WHAT IS NEEDED »
Your task is to copy the stretch of lines in the records below that begins with the line containing "def execLdgx (g" and ends with the line containing "STGX (R198). -/", exactly as written, with nothing added.

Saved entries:
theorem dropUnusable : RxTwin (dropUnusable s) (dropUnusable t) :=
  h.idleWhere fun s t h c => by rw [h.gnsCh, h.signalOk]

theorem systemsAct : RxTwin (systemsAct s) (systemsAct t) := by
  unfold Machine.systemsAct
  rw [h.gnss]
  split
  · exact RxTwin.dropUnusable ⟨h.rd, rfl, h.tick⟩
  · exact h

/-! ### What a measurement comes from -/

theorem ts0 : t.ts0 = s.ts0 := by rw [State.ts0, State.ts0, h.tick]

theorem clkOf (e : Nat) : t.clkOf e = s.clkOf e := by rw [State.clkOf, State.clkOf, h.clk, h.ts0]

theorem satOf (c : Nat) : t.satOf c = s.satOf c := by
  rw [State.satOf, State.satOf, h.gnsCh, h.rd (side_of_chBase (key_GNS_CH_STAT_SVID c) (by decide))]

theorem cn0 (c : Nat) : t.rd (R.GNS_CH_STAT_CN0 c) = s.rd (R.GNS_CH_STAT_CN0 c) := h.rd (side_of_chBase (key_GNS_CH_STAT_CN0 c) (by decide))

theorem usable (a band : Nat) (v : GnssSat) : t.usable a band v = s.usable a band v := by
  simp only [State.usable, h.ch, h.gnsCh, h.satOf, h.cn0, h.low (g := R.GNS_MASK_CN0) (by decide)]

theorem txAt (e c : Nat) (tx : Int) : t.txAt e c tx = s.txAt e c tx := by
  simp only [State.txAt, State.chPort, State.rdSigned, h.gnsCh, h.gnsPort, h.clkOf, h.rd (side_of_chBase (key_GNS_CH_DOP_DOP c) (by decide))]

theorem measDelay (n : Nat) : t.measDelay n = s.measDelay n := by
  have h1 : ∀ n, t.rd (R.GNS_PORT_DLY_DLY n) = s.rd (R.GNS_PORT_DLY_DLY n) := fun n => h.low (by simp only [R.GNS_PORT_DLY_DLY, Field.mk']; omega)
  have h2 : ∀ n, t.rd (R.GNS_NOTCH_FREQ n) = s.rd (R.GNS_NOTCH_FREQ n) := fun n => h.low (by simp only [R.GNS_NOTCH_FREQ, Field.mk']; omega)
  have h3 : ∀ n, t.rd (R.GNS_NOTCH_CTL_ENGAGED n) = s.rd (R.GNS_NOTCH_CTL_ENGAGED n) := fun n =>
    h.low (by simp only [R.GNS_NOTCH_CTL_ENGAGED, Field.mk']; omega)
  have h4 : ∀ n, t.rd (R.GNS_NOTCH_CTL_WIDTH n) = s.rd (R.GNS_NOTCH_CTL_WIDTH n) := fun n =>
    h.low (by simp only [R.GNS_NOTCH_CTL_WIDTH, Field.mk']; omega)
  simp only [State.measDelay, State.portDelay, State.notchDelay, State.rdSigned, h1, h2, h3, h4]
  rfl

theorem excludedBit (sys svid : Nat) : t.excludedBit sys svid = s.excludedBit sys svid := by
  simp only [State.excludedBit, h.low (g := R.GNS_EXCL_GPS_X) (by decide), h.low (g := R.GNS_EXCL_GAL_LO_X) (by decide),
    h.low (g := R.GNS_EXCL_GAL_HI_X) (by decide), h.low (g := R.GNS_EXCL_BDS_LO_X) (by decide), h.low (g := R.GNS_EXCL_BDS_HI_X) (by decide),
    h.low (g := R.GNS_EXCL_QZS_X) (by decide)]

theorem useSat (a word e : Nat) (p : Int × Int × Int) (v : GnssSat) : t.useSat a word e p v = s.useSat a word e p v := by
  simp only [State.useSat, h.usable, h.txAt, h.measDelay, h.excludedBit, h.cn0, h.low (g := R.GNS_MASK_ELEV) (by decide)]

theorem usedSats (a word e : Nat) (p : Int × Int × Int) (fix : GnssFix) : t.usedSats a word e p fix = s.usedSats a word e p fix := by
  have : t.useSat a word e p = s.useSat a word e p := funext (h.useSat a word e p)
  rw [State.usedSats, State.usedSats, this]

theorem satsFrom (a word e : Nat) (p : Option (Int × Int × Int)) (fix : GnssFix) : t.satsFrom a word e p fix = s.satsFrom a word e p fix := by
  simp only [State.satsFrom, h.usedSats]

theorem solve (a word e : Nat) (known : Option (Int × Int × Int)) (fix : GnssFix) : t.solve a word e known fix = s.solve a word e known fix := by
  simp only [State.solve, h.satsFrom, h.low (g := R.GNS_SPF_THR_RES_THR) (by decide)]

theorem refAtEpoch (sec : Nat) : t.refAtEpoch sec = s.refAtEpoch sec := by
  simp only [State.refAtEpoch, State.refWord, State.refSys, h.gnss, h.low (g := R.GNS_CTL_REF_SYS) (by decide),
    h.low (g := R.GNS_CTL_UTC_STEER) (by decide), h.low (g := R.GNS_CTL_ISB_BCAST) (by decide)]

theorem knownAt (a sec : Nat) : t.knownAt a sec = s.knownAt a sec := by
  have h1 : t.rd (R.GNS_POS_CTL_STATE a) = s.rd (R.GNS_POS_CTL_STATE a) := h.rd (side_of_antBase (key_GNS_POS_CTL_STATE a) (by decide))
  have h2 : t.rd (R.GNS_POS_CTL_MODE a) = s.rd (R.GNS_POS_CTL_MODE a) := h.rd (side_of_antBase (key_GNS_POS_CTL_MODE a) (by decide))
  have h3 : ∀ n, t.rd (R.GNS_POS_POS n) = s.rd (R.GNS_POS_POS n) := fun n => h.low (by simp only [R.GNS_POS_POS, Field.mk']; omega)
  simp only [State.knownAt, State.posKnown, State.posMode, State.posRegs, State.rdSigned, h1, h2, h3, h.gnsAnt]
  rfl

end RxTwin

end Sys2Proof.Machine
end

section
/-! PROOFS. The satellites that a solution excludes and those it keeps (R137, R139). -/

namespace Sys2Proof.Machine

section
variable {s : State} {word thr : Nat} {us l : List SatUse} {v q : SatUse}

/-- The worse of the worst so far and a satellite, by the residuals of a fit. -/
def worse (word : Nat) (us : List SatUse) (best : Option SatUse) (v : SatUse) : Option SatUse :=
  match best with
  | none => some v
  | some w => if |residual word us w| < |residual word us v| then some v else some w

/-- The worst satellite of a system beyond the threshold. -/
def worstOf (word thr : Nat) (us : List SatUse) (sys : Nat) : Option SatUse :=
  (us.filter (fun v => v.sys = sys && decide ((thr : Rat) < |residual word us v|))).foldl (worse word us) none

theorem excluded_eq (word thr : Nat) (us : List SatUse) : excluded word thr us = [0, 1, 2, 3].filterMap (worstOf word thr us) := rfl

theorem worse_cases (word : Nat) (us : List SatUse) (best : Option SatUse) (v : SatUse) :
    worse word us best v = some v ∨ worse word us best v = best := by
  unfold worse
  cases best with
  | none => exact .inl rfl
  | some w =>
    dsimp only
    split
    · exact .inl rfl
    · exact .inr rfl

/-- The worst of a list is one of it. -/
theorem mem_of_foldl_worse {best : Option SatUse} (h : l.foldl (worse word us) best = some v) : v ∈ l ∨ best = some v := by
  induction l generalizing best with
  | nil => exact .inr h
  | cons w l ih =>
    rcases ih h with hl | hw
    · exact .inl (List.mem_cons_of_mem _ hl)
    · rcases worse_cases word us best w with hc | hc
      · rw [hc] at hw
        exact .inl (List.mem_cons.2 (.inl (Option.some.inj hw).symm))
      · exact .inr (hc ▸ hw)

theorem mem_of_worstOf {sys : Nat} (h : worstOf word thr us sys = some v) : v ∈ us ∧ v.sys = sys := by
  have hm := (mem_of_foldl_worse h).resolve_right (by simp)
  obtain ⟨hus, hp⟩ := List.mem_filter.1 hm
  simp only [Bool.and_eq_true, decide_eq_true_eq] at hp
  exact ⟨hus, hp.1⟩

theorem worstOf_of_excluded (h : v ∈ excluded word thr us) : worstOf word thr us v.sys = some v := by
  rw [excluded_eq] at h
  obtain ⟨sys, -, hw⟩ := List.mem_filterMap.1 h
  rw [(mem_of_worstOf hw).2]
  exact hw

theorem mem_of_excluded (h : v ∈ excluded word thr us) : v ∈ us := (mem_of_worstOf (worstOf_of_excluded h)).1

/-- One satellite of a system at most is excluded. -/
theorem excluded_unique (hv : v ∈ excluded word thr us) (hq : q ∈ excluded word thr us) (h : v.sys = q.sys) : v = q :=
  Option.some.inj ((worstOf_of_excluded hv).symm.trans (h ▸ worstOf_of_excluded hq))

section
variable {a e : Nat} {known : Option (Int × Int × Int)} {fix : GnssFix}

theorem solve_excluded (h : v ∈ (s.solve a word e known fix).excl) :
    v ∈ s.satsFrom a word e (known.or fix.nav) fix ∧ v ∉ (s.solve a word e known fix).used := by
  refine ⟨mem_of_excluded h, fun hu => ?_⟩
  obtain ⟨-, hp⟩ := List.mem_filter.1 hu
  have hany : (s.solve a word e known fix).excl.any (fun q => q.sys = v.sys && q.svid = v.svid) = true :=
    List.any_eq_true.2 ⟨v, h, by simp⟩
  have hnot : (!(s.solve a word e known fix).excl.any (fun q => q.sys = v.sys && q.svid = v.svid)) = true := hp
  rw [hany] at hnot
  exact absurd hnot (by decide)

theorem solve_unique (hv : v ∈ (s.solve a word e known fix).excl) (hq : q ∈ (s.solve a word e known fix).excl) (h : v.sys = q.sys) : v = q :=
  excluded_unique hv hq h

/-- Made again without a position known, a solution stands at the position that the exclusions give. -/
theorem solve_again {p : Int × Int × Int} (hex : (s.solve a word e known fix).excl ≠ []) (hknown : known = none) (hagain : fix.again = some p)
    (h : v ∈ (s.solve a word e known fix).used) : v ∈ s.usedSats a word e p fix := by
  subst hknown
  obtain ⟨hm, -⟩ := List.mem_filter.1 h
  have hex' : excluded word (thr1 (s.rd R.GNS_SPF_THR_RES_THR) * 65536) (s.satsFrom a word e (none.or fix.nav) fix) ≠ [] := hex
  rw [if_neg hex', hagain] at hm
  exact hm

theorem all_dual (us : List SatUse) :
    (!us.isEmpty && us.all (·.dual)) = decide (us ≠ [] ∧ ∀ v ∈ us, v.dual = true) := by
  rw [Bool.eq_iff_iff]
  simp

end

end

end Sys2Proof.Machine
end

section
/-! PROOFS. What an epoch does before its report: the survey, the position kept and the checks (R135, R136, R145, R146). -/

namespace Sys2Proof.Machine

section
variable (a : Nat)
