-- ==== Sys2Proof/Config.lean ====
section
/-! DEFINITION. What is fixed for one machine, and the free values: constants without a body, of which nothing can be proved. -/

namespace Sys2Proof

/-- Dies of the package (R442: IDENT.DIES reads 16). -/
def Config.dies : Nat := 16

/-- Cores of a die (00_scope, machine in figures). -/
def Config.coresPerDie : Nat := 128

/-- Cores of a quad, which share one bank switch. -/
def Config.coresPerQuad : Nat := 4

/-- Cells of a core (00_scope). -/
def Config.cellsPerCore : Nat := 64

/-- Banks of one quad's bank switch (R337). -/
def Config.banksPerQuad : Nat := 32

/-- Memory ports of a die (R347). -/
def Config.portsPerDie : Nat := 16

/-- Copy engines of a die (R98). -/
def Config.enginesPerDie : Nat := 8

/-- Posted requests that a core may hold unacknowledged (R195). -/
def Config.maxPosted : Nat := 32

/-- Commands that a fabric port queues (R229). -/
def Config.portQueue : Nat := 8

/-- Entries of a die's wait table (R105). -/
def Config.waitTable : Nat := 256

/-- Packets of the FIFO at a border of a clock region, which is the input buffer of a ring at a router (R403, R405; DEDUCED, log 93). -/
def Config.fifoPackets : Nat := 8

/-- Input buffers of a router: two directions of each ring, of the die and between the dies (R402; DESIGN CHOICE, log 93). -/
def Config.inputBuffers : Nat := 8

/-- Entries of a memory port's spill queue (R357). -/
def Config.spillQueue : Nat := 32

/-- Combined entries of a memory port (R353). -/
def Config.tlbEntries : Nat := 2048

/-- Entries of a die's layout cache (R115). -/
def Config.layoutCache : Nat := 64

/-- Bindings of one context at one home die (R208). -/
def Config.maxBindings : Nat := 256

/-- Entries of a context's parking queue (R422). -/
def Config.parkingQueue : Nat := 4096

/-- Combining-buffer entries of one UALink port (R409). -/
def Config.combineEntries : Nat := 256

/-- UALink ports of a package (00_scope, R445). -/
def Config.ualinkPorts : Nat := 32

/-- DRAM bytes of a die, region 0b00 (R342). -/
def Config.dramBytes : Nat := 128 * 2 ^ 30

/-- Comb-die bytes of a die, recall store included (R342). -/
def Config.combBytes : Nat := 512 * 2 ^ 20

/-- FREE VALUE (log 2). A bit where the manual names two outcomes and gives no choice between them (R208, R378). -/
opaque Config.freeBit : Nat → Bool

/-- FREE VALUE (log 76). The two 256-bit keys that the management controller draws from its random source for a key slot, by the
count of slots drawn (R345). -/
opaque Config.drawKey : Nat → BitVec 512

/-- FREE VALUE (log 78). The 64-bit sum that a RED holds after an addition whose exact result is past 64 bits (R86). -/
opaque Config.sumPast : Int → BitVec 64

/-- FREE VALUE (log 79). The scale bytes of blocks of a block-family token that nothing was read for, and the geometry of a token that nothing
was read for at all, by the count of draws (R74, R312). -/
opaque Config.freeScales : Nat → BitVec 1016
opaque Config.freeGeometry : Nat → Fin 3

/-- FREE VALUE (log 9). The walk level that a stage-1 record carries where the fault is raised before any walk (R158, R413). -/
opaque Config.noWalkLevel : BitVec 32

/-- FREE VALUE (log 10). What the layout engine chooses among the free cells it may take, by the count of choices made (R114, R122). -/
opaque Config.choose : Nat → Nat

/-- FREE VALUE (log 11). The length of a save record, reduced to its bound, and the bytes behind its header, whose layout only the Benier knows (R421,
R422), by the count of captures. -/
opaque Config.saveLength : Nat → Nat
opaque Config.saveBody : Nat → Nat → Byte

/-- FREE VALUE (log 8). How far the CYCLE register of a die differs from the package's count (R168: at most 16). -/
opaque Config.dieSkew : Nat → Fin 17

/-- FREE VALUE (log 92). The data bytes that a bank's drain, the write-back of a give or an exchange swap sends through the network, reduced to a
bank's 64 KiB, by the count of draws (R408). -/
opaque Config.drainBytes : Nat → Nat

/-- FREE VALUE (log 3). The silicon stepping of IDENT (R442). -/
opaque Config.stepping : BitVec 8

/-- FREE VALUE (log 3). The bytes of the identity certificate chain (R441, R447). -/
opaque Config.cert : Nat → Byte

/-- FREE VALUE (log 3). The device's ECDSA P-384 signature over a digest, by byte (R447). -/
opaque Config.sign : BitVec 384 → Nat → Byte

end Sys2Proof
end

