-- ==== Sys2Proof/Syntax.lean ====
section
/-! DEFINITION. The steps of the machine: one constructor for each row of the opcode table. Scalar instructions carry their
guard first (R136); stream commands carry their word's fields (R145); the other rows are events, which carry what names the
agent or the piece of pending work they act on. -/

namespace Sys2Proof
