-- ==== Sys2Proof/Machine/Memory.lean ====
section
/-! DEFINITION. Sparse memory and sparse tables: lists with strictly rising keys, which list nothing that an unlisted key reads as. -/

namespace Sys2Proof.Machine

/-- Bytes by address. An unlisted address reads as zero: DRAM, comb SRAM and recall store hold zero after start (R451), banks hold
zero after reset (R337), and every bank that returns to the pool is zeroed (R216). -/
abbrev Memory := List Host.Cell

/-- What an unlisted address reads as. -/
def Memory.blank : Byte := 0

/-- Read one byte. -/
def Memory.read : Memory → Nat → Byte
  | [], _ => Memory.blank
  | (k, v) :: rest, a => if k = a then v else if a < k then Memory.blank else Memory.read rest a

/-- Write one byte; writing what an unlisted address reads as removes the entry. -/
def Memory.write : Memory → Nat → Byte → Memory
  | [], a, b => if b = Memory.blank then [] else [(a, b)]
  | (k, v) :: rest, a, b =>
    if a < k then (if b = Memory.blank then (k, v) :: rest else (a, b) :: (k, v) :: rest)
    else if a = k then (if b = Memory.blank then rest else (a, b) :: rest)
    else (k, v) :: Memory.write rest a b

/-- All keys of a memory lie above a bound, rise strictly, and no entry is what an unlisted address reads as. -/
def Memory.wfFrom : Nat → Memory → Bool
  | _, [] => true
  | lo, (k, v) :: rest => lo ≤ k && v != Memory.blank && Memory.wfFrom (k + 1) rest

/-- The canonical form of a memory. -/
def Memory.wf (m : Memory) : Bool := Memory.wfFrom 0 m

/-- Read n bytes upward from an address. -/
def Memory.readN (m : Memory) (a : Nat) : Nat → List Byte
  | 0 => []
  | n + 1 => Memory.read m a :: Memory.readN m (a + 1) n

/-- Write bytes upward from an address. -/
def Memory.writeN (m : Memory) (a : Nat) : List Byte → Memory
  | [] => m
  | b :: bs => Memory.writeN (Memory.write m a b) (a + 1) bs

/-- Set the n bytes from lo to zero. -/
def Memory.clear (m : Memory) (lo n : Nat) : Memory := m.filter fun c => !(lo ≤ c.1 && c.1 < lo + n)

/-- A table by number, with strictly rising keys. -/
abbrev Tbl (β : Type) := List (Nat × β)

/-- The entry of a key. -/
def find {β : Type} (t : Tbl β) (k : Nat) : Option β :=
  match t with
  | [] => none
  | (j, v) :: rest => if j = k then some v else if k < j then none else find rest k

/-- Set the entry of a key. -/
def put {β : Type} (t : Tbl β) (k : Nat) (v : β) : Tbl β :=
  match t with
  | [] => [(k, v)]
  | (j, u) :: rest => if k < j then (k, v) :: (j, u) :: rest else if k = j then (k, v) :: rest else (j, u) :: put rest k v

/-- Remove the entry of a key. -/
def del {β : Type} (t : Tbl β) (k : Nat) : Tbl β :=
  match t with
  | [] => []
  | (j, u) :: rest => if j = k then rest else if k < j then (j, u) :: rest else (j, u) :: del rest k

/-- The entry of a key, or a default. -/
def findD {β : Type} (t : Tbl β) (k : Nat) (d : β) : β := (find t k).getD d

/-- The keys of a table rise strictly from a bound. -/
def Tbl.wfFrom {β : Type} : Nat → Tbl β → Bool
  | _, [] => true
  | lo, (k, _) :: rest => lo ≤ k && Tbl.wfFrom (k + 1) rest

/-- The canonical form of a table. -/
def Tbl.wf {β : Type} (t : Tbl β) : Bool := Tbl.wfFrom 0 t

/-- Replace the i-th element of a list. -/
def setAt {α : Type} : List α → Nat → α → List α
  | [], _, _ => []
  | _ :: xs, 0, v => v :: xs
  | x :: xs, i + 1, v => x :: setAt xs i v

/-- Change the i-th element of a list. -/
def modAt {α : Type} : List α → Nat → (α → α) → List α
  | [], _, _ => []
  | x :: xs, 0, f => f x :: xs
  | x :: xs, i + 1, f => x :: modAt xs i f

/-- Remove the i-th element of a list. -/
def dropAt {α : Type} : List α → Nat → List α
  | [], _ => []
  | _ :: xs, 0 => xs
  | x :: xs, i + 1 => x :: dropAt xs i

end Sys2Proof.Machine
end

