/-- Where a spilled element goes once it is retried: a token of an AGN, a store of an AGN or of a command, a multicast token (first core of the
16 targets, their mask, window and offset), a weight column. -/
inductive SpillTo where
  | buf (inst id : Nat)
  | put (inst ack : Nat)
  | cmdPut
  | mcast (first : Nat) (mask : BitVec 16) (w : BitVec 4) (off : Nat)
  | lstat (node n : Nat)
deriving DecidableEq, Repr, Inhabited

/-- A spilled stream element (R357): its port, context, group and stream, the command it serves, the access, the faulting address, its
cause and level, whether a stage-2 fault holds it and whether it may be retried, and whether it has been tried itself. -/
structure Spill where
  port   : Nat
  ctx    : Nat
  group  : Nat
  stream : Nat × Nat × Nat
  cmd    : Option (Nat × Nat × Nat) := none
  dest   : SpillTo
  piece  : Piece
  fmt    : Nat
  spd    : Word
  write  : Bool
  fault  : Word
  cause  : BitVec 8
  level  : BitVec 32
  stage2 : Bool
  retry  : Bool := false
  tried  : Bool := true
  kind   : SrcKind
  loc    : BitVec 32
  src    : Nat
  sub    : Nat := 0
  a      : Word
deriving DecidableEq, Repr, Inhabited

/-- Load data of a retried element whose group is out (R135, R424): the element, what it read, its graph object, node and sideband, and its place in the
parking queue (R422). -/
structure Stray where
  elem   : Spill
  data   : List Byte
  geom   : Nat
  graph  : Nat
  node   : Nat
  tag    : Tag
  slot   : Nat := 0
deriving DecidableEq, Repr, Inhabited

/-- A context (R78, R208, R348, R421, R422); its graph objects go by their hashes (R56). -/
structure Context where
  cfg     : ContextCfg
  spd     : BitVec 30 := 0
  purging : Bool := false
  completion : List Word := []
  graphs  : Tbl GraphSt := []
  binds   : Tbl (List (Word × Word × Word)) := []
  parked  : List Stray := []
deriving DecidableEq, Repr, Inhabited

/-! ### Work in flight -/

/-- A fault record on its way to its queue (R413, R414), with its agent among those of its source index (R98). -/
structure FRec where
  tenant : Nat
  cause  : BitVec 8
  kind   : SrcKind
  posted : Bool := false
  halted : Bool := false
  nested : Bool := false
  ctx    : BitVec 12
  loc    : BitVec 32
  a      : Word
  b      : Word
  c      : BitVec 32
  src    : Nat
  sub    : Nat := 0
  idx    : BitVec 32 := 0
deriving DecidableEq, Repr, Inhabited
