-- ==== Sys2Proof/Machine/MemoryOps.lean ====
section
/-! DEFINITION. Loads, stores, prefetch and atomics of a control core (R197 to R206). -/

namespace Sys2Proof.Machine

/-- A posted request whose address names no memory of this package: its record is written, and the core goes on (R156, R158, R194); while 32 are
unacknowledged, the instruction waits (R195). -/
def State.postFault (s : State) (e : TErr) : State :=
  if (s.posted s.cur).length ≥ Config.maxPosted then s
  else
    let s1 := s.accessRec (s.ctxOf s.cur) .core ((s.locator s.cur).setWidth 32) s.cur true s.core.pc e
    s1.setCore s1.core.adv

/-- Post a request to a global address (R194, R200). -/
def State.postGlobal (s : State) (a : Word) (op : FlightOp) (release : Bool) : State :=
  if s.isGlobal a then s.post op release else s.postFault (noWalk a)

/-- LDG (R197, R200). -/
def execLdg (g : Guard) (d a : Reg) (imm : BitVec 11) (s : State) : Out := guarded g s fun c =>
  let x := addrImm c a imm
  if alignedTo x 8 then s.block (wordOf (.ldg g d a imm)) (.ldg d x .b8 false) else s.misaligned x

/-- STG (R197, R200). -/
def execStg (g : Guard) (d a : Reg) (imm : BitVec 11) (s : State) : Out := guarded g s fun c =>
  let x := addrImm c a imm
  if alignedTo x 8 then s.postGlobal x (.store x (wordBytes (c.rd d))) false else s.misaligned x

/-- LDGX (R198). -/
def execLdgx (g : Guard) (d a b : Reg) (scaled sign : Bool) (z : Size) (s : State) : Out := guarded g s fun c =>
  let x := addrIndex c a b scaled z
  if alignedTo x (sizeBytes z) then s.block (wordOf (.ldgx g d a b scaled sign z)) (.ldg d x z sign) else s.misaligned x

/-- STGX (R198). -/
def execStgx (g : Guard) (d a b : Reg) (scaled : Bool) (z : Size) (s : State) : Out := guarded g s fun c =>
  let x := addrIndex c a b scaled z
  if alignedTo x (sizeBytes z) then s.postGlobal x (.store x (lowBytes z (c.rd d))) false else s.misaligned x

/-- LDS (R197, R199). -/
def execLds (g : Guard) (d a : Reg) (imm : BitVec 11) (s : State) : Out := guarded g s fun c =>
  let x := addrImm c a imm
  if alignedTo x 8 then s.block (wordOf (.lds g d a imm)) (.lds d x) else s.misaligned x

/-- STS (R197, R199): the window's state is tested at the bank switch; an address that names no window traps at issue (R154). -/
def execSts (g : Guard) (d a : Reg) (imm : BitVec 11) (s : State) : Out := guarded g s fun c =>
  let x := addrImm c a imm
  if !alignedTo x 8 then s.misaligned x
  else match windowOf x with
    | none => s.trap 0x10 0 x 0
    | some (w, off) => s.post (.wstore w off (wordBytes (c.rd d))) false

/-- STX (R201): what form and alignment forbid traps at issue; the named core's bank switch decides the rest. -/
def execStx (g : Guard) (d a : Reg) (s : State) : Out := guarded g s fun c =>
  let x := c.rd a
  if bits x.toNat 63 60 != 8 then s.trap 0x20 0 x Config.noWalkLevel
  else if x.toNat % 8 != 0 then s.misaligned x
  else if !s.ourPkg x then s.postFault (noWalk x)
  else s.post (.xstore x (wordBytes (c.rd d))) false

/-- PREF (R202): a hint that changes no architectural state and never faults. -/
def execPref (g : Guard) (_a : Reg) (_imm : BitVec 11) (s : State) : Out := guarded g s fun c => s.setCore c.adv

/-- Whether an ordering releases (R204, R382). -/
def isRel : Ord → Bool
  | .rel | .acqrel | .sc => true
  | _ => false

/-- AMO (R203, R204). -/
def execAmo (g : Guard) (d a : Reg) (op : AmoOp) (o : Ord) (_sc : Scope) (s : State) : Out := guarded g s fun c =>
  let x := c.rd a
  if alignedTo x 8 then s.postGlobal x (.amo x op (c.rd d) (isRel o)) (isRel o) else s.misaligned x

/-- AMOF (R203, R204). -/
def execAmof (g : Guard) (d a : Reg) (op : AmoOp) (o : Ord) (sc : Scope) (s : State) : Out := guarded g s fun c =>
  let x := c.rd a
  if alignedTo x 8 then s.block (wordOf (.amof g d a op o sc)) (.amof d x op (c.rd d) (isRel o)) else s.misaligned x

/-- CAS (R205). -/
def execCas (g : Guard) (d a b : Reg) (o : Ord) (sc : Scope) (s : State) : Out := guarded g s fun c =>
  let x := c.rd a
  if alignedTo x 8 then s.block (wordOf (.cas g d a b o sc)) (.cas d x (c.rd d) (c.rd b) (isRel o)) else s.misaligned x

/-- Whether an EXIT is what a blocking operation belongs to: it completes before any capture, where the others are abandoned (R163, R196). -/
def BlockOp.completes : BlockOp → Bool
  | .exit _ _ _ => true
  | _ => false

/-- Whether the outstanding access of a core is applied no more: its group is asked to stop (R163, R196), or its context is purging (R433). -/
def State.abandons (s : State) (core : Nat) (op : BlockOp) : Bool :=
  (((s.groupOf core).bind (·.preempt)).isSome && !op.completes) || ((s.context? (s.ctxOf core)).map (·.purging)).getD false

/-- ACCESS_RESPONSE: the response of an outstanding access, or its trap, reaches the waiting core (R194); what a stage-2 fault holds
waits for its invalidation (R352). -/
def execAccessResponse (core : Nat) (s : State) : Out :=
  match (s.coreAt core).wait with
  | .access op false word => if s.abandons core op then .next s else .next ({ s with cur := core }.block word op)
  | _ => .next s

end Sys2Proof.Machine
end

THE COMPLETED TASK »
def execLdgx (g : Guard) (d a b : Reg) (scaled sign : Bool) (z : Size) (s : State) : Out := guarded g s fun c =>
  let x := addrIndex c a b scaled z
  if alignedTo x (sizeBytes z) then s.block (wordOf (.ldgx g d a b scaled sign z)) (.ldg d x z sign) else s.misaligned x

/-- STGX (R198). -/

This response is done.